All three plugins default to wp_mail(), which by default delegates to PHP's mail() function and ultimately to your web host's shared outbound MTA. That MTA:

  • Has shared IP reputation across every WordPress site on the box.
  • Has no DKIM signing capability on most budget hosts.
  • Sends from a headless www-data@host.example that fails DMARC alignment on your domain.

Gmail, Outlook, Yahoo all downrank this pattern in 2025+. The notification may get accepted, but it quietly lands in Promotions or Junk on most providers.

The one-line fix

Install WP Mail SMTP or Fluent SMTP and point it at any real ESP: SendGrid, Postmark, Mailgun, Amazon SES, Brevo, or your Google Workspace via OAuth. This bypasses the PHP mail() hop entirely. Placement jumps by 20–40 percentage points in one deploy.

Which ESP to point at

For low-volume form notifications (under 1k/month) the winners are:

  • Google Workspace OAuth. If you already run a Workspace tenant, this is the highest placement option because you're essentially sending Gmail-to-Gmail.
  • Postmark transactional. Dedicated transactional IP, clean reputation, free tier covers form use.
  • Amazon SES. Dirt cheap. Requires DNS setup but pays off at scale.

Avoid pointing at a marketing-only ESP like Mailchimp for form notifications — those pools optimise for opens on large lists, not for single-recipient transactional mail.

Then configure DNS on your domain

SPF on yourdomain.com:
  v=spf1 include:spf.postmarkapp.com ~all

DKIM (provider-issued selector):
  postmark._domainkey.yourdomain.com  TXT  "k=rsa; p=MIGfMA0G..."

DMARC starter:
  _dmarc.yourdomain.com  TXT  "v=DMARC1; p=none;
    rua=mailto:dmarc@yourdomain.com"

Once SPF + DKIM are aligned and DMARC reports start coming in, tighten to p=quarantine after 14 days of clean data. That moves placement another 5 to 10 points on Outlook specifically.

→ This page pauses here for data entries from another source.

theorem State.touches_returnPlan (s : State) (p : Snapshot) :
    Touches [.lt, .ru, .sc, .pdir, .gs] s (s.returnPlan p) :=
  ((Touches.foldl (fun s h => (s.touches_unpin h).mono) _ _).trans (State.touches_lowerInFlight _ _).mono).trans
    (State.touches_lowerPages _).mono

theorem State.touches_returnPlanQuietly (s : State) (p : Snapshot) :
    Touches [.ru, .pdir, .gs] s (s.returnPlanQuietly p) :=
  ((Touches.foldl (fun s h => (s.touches_setEntry h _).mono) _ _).trans (State.touches_setClass _ _ _).mono).trans
    (State.touches_lowerPages _).mono

theorem State.touches_takeRelease (s : State) (k : Fin 4) : Touches [.pch] s (s.takeRelease k) := by
  unfold State.takeRelease
  simp only
  split
  · split
    · split
      · exact s.touches_putChannel k _
      · exact Touches.refl _ _
    · split
      · exact s.touches_putChannel k _
      · exact Touches.refl _ _
    · exact Touches.refl _ _
  · exact Touches.refl _ _

theorem State.touches_trigger (s : State) (k : Fin 4) : Touches [.pch] s (s.trigger k) :=
  (s.touches_putChannel k _).trans (State.touches_takeRelease _ _)

theorem State.touches_recordPageDone (s : State) (k : Fin 4) (d : PageDone) : Touches [.pch] s (s.recordPageDone k d) :=
  (s.touches_notice _ _ _).mono.trans (State.touches_putChannel _ _ _)

theorem State.touches_chain (s : State) (k : Fin 4) : Touches [.pch] s (s.chain_ k) := by
  unfold State.chain_
  refine Touches.foldl (fun s j => ?_) _ _
  simp only
  split
  · split
    · exact s.touches_putChannel j _
    · exact (s.touches_putChannel j _).trans (State.touches_takeRelease _ _)
  · exact Touches.refl _ _

theorem State.touches_endPage (s : State) (k : Fin 4) (p : Plan) (d : PageDone) :
    Touches [.lt, .ru, .sc, .pdir, .gs, .pch] s (s.endPage k p d) := by
  unfold State.endPage
  simp only
  refine Touches.trans ?_ (State.touches_takeRelease _ _).mono
  have h : Touches [.lt, .ru, .sc, .pdir, .gs, .pch] s (((s.recordPageDone k d).returnPlan p.snap).dropFirstJob k) :=
    ((s.touches_recordPageDone k d).mono.trans (State.touches_returnPlan _ _).mono).trans
      (State.touches_putChannel _ _ _).mono
  split
  · exact h.trans (State.touches_chain _ _).mono
  · exact h

theorem State.touches_endRendering (s : State) (k : Fin 4) (result : PageResult) :
    Touches [.lt, .ru, .sc, .pdir, .gs, .pch] s (s.endRendering k result) := by
  unfold State.endRendering
  split
  · exact s.touches_endPage _ _ _
  · exact Touches.refl _ _

theorem State.touches_cancelNotices (s : State) (k : Fin 4) (jobs : List Job) (cause : CancelCause) :
    Touches [] s (s.cancelNotices k jobs cause) := Touches.foldl (fun s _ => s.touches_notice _ _ _) _ _

theorem State.touches_cutBand (s : State) (k : Fin 4) : Touches [.ce] s (s.cutBand k) := by
  unfold State.cutBand
  split
  · exact s.touches_ce _
  · exact Touches.refl _ _

theorem State.touches_abortRendering (s : State) (k : Fin 4) : Touches [.pch] s (s.abortRendering k) := by
  unfold State.abortRendering
  split
  · exact s.touches_recordPageDone _ _
  · exact Touches.refl _ _

theorem State.touches_freePlanner (s : State) (k : Fin 4) : Touches [.pln] s (s.freePlanner k) := by
  unfold State.freePlanner
  split
  · exact s.touches_pln _
  · exact Touches.refl _ _

theorem State.touches_clearChannel (s : State) (k : Fin 4) (cause : CancelCause) :
    Touches [.pln, .pch, .ce] s (s.clearChannel k cause) :=
  ((((s.touches_cutBand k).mono.trans (State.touches_abortRendering _ _).mono).trans
    (State.touches_cancelNotices _ _ _ _).mono).trans (State.touches_putChannel _ _ _).mono).trans
    (State.touches_freePlanner _ _).mono

theorem State.touches_resetChannel (s : State) (k : Fin 4) (cause : CancelCause) (giveBack : State → Snapshot → State)
    (hg : ∀ s p, Touches [.lt, .ru, .sc, .pdir, .gs] s (giveBack s p)) :
    Touches [.lt, .ru, .sc, .pdir, .gs, .pln, .pch, .ce] s (s.resetChannel k cause giveBack) :=
  (s.touches_clearChannel k cause).mono.trans (Touches.foldl (fun s p => (hg s p).mono) _ _)

theorem State.touches_completePlanning (s : State) (k : Fin 4) : Touches [.pln, .pch] s (s.completePlanning k) := by
  unfold State.completePlanning
  simp only
  split
  · exact (s.touches_pln _).mono
  · exact ((s.touches_pln _).mono.trans (State.touches_putChannel _ _ _).mono).trans (State.touches_takeRelease _ _).mono

theorem State.touches_afterBand (s : State) (k : Fin 4) :
    Touches [.lt, .ru, .sc, .pdir, .gs, .pch] s (s.afterBand k) := by
  unfold State.afterBand
  simp only
  split
  · have h : ∀ c, Touches [.lt, .ru, .sc, .pdir, .gs, .pch] s (s.putChannel k c) := fun c =>
      (s.touches_putChannel k c).mono
    split
    · exact (h _).trans (State.touches_endRendering _ _ _)
    · split
      · split
        · exact (h _).trans (State.touches_endRendering _ _ _)
        · exact (h _).trans ((State.touches_putChannel _ _ _).mono.trans (State.touches_takeRelease _ _).mono)
      · split
        · exact (h _).trans (State.touches_takeRelease _ _).mono
        · exact h _
  · exact Touches.refl _ _

/-! ### Faults -/

theorem State.touches_offerLog (s : State) (r : LogRecord) : Touches [.sel] s (s.offerLog r) := by
  unfold State.offerLog
  split
  · exact (s.touches_sel _).trans (State.touches_notice _ _ _ _).mono
  · exact s.touches_sel _

theorem State.touches_coverReservations (s : State) (fuel : Nat) :
    Touches [.sc, .pdir, .ie] s (s.coverReservations fuel) := by
  induction fuel generalizing s with
  | zero => exact Touches.refl _ _
  | succ n ih =>
    unfold State.coverReservations
    split
    · split
      · exact (s.touches_failUpload _ _ _).trans (ih _)
      · exact Touches.refl _ _
    · exact Touches.refl _ _

theorem State.touches_flagPages (s : State) (h : Nat) : Touches [.pch] s (s.flagPages h) :=
  Touches.foldl (fun s k => s.touches_setChannel k _) _ _

theorem State.touches_currentFault (s : State) (h c : Nat) :
    Touches [.sc, .pdir, .pch] s (s.currentFault h c) := by
  unfold State.currentFault
  split
  · exact Touches.refl _ _
  · simp only
    refine Touches.trans ?_ (State.touches_notice _ _ _ _).mono
    refine Touches.trans ?_ (State.touches_notice _ _ _ _).mono
    refine Touches.trans ?_ (State.touches_flagPages _ _).mono
    refine Touches.trans (s.touches_markCluster c).mono ?_
    split
    · exact (State.touches_setEntry _ _ _).mono
    · exact Touches.refl _ _

theorem State.touches_pendingFault (s : State) (h c : Nat) : Touches [.sc, .pdir] s (s.pendingFault h c) := by
  unfold State.pendingFault
  simp only
  split
  · exact (s.touches_markCluster c).mono
  · exact (((s.touches_markCluster c).mono.trans (State.touches_setEntry _ _ _).mono).trans
      (State.touches_freeChain _ _).mono).trans (State.touches_notice _ _ _ _).mono

theorem State.touches_uploadFault (s : State) (h c : Nat) : Touches [.sc, .pdir, .ie] s (s.uploadFault h c) := by
  unfold State.uploadFault
  simp only
  split
  · exact (s.touches_markCluster c).mono.trans (State.touches_failUpload _ _ _ _)
  · exact (s.touches_markCluster c).mono

theorem State.touches_takeFault (s : State) (kind : FaultKind) (c offset : Nat) (syndrome : BitVec 8)
    (channel : Option (Fin 4)) :
    Touches [.sc, .pdir, .ie, .pch, .sel] s (s.takeFault kind c offset syndrome channel) := by
  unfold State.takeFault
  simp only
  refine Touches.trans ?_ (State.touches_offerLog _ _).mono
  split
  · exact (s.touches_currentFault _ _).mono
  · exact (s.touches_pendingFault _ _).mono
  · exact (s.touches_uploadFault _ _).mono
  · split
    · exact (s.touches_retireFree c).mono.trans (State.touches_coverReservations _ _).mono
    · exact Touches.refl _ _

theorem State.touches_scrubWord (s : State) (w : Nat) : Touches [.sc, .pdir, .ie, .pch, .sel] s (s.scrubWord w) := by
  unfold State.scrubWord
  split
  · exact Touches.refl _ _
  · exact (s.touches_sel _).mono.trans (State.touches_sc _ _).mono
  · exact s.touches_takeFault _ _ _ _ _

theorem State.touches_visit (s : State) (c : Nat) : Touches [.sc, .pdir, .ie, .pch, .sel] s (s.visit c) :=
  Touches.foldl (fun s w => s.touches_scrubWord w) _ _

theorem State.touches_offerRescrub (s : State) (c : Nat) : Touches [.sel] s (s.offerRescrub c) := by
  unfold State.offerRescrub
  split
  · exact Touches.refl _ _
  · exact s.touches_sel _

theorem State.touches_renderRead (s : State) (k : Fin 4) (w : Nat) :
    Touches [.sc, .pdir, .ie, .pch, .sel] s (s.renderRead k w).1 := by
  unfold State.renderRead
  simp only
  split
  · exact Touches.refl _ _
  · exact (s.touches_sel _).mono.trans (State.touches_offerRescrub _ _).mono
  · exact s.touches_takeFault _ _ _ _ _

theorem State.touches_readForCell (s : State) (cell w : Nat) :
    Touches [.sc, .pdir, .ie, .pch, .sel, .ce] s (s.readForCell cell w) := by
  unfold State.readForCell
  split
  · exact Touches.refl _ _
  · split
    · exact Touches.refl _ _
    · exact (s.touches_renderRead _ _).mono.trans (State.touches_ce _ _).mono

theorem State.touches_endBandIfSent (s : State) :
    Touches [.lt, .ru, .sc, .pdir, .gs, .pch, .ce] s s.endBandIfSent := by
  unfold State.endBandIfSent
  split
  · split
    · exact (s.touches_ce _).mono.trans (State.touches_afterBand _ _).mono
    · exact Touches.refl _ _
  · exact Touches.refl _ _

theorem State.touches_upset (s : State) (u : Upset) : Touches [.sc] s (s.upset u) := by
  unfold State.upset
  simp only
  split
  · exact s.touches_sc _
  · exact Touches.refl _ _

/-! ### The return of plans -/

/-- What the statements call the return of plans is what a page end and a channel reset do. -/
theorem State.givenBack_eq (s : State) (plans : List Snapshot) : s.givenBack plans = plans.foldl State.returnPlan s := rfl

@[simp] theorem State.givenBack_nil (s : State) : s.givenBack [] = s := rfl

@[simp] theorem State.givenBack_cons (s : State) (p : Snapshot) (plans : List Snapshot) :
    s.givenBack (p :: plans) = (s.returnPlan p).givenBack plans := rfl

/-- All that the return of plans can change. -/
theorem State.touches_givenBack (s : State) (plans : List Snapshot) :
    Touches [.lt, .ru, .sc, .pdir, .gs] s (s.givenBack plans) :=
  Touches.foldl (fun s p => s.touches_returnPlan p) _ _

end Sys2Proof.Machine
end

Seed test before and after

If you want to prove the effect, seed test your current config first, then install WP Mail SMTP, configure an ESP, re-test. You'll see the placement flip on every major provider. The form plugin brand name hardly shifts the numbers — the outbound pipe does all the work.

Recommendation

  • You already use CF7: install WP Mail SMTP, point at Postmark or Workspace OAuth. Done.
  • Starting fresh for a small business site: WPForms Lite + WP Mail SMTP (same publisher) is the path of least resistance.
  • You need conditional logic, multi-step, heavy routing: Gravity Forms. Same SMTP setup, but Gravity's notification engine is in a different league.

FAQ

Does the form plugin itself matter for deliverability at all?

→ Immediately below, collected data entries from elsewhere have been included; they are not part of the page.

-- ==== Sys2Proof/Tests/Slice0.lean ====
section
/-! SUPPORT. Tests on small states: the well-formedness checks, the frames of the links, the spec's worked examples, one
command of each row, and for every statement with hypotheses a state and operands that meet them. -/

set_option Elab.async false

open Sys2Proof Sys2Proof.Machine

namespace Sys2Proof.Tests

/-! ### Small states -/

/-- An UP port with nothing waiting. -/
def upPort : PortState := { up := true, silence := some 100, frameFault := false, waiting := [] }

/-- The running part with every link UP. -/
def base : State :=
  { powerOn .running 0 [] with liu := { l := upPort, i := upPort, p := ⟨upPort, upPort, upPort, upPort⟩ } }

/-- The part during the store initialisation with every link UP. -/
def early : State := { base with phase := .initialising }

/-- The state a command answers; `base` where it stops. -/
def after (c : Instr) (s : State) : State := match exec c s with | .next t => t | _ => base

/-- The status byte of the first frame waiting on a port after a command, and its fields. -/
def answer (c : Instr) (p : Port) (s : State) : Option Bytes := (((after c s).port p).waiting.head?).map Frame.payload

/-- The codes of the frames waiting on a port after a command. -/
def sent (c : Instr) (p : Port) (s : State) : List (BitVec 16) := (((after c s).port p).waiting).map Frame.code

/-- A Define Layout payload with no placeholder and ellipsis code 10. -/
def layoutBytes (n w h c r g v cap t headRatio eyeRatio : Nat) : Bytes :=
  bytes1 n ++ bytes2 w ++ bytes2 h ++ bytes1 c ++ bytes1 r ++ bytes1 g ++ bytes1 v ++ bytes1 cap ++ bytes1 1 ++ bytes2 t
    ++ bytes1 2 ++ bytes1 headRatio ++ bytes1 eyeRatio ++ bytes1 1 ++ [255, 250, 240, 1, 2, 3, 0, 0, 0, 0] ++ bytes2 10

/-- An Add Subject or Update Subject payload with the one-glyph caption [5]. -/
def subjectBytes (c id role key : Nat) (handle : Option Nat) : Bytes :=
  bytes2 c ++ bytes3 id ++ bytes1 role ++ bytes4 key
    ++ (match handle with | none => [0, 0, 0, 0] | some h => bytes1 1 ++ bytes2 h ++ [0])
    ++ bytes1 1 ++ bytes2 5 ++ zeros 78

/-- The layout of the worked case (05, the grid of the worked case). -/
def workedLayout : LayoutFields := storedLayout (readLayout (layoutBytes 4 3000 3900 8 6 36 32 64 300 104 96))

/-- A small layout: one cell of 512 x 480 with a caption band of 32. -/
def smallLayout : LayoutFields := storedLayout (readLayout (layoutBytes 4 512 512 1 1 0 0 32 0 104 96))

/-- A layout of two cells, 2 columns wide and 3 rows high in all; smaller than an order can define, for row tests. -/
def tinyLayout : LayoutFields := { smallLayout with w := 2, h := 3, cap := 0 }

/-- An OPEN class on layout 4 with no subject. -/
def openClass4 : ClassRecord := { emptyClass with state := .opened, bound := some 4 }

/-- Layout 4 is the small layout with a binding, class 12 is OPEN on it. -/
def hall : State :=
  (base.setLayout 4 { fields := some smallLayout, bindings := 1 }).setClass 12 openClass4

/-- An image of the smallest size in cluster 7. -/
def smallImage : ImageRecord :=
  { width := 128, height := 160, faceCentre := 64, eyeRow := 70, faceHeight := 50, boxClamped := false, first := 7,
    clusters := 1, crc := 0 }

Marginally. The plugin choice affects notification formatting, Reply-To handling and logging — all of which can make small placement differences. But the swing from switching SMTP is 10x bigger than the swing from switching plugin.

Is Fluent SMTP really as good as WP Mail SMTP?

Yes. Fluent SMTP is free, open, and supports every major ESP. It also has better logs than WP Mail SMTP Lite.

Can I use my existing Gmail to send via WP Mail SMTP?

Yes, via OAuth. This is often the best option for small sites because you're leveraging Google's IP reputation. Gmail-to-Gmail form notifications are effectively always Inbox.

How do I know if my current WordPress form mail is going to spam?

Add seed addresses to the form's notification list across Gmail, Outlook, Yahoo, Mail.ru, Yandex, ProtonMail. Submit the form and check placement per provider. If anything is not Inbox, you have a problem.